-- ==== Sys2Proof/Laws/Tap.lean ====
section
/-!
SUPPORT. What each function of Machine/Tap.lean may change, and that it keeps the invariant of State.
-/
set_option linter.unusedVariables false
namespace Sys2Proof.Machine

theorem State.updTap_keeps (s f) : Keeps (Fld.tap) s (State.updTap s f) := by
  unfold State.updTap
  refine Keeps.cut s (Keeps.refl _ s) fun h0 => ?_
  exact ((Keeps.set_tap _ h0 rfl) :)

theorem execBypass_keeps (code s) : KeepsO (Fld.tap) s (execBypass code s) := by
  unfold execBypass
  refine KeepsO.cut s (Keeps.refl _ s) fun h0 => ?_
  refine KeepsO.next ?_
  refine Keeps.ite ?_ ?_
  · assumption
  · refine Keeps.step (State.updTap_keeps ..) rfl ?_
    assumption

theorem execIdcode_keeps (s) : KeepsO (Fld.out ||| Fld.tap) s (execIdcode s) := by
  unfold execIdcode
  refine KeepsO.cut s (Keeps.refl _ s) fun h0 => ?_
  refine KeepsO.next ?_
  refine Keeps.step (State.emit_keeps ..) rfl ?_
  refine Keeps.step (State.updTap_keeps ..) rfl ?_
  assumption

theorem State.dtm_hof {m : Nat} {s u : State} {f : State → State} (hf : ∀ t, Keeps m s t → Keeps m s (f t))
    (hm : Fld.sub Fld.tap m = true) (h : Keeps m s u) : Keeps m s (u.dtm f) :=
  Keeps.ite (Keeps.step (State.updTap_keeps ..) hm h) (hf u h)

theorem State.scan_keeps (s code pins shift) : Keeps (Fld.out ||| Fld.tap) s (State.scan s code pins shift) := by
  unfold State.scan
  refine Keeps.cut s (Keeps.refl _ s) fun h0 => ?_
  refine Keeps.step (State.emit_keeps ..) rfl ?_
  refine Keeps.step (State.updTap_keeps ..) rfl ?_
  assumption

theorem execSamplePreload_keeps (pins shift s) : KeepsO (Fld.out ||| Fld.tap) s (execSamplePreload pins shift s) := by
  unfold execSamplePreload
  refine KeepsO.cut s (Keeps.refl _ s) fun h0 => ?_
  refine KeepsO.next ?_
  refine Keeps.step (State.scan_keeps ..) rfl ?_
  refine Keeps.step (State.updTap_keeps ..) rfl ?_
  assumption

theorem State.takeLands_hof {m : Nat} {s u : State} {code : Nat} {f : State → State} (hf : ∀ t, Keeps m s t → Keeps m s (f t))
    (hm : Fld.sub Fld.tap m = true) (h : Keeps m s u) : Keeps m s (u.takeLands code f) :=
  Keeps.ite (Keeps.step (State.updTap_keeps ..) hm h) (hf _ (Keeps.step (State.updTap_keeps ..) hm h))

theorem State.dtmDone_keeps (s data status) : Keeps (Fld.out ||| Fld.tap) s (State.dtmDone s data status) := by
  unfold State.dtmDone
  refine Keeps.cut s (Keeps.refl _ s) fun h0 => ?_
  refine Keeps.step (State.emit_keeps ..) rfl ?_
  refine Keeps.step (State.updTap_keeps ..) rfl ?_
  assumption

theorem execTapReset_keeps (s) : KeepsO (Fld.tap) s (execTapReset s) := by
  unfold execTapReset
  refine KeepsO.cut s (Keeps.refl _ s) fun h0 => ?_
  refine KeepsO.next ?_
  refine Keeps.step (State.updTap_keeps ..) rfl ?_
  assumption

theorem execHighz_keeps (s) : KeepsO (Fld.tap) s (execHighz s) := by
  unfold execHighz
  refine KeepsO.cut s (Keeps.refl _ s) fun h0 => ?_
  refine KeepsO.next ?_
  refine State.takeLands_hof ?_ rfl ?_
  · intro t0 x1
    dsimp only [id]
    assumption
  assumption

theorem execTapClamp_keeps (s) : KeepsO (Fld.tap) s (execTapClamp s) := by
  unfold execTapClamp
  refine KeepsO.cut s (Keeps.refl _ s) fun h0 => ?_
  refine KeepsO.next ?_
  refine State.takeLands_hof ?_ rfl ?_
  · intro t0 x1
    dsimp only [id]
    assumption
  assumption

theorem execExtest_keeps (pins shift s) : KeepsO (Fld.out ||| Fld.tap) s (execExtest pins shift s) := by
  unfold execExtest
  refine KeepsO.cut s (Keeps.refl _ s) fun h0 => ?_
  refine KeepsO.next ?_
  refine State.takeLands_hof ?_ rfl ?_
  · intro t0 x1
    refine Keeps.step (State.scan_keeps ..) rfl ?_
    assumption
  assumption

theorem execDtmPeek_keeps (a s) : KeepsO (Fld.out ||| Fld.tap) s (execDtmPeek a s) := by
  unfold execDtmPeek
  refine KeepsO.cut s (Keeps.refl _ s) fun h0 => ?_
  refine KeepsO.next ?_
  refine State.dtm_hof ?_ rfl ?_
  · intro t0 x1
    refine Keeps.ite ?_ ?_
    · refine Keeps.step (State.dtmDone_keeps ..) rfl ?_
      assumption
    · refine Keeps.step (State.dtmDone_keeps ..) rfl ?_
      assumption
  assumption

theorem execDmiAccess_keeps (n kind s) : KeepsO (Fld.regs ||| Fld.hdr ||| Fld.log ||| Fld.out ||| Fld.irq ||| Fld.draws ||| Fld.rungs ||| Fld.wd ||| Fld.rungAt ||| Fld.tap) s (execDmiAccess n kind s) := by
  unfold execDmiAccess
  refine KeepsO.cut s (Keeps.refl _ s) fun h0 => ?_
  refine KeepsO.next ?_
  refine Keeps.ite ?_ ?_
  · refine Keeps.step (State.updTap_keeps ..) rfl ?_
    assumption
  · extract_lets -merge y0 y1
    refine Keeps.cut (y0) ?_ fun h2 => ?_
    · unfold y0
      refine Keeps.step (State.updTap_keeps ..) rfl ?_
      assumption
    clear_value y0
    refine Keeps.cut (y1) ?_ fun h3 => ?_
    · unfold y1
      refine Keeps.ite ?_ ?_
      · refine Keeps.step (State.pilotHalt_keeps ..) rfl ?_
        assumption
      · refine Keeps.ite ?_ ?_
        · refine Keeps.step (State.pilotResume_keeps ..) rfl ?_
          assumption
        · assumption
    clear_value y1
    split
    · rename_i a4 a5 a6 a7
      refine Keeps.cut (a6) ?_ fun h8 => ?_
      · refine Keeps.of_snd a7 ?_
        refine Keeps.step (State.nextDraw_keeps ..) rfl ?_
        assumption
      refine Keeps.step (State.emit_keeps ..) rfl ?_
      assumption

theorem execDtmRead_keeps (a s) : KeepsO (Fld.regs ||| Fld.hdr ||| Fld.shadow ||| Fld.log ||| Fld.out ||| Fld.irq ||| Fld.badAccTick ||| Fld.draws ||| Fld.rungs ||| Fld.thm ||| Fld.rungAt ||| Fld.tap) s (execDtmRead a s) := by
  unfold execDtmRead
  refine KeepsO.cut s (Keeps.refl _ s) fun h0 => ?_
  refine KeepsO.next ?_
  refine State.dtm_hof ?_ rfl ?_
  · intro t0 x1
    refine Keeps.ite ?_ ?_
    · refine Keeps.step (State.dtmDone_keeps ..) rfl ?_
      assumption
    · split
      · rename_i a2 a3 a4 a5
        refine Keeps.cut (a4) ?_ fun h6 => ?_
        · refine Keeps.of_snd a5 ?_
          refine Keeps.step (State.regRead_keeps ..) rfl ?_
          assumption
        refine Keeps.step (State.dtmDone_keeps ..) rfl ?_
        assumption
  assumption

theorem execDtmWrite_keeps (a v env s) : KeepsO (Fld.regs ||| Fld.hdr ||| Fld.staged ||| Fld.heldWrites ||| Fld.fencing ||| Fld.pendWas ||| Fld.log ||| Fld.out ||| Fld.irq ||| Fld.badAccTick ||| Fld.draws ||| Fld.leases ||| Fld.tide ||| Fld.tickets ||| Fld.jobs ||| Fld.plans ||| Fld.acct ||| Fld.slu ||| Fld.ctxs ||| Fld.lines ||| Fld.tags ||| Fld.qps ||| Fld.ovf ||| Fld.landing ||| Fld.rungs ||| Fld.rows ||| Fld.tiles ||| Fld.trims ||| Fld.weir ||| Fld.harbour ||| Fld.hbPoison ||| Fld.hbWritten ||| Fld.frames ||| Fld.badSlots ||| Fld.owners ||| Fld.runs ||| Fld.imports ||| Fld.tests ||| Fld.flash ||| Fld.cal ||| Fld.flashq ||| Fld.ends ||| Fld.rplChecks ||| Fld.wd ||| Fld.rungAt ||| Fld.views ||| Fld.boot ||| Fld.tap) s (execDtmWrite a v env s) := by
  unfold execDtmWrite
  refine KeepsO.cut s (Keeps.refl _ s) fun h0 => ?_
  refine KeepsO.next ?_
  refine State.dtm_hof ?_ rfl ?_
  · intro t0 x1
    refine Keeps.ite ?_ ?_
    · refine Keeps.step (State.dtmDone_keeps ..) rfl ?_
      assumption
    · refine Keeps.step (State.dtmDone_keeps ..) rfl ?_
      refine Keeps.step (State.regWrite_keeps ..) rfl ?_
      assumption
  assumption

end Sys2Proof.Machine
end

════════

Please count the lines of the material above that contain "execSamplePreload", and give only the number.

Task response: 2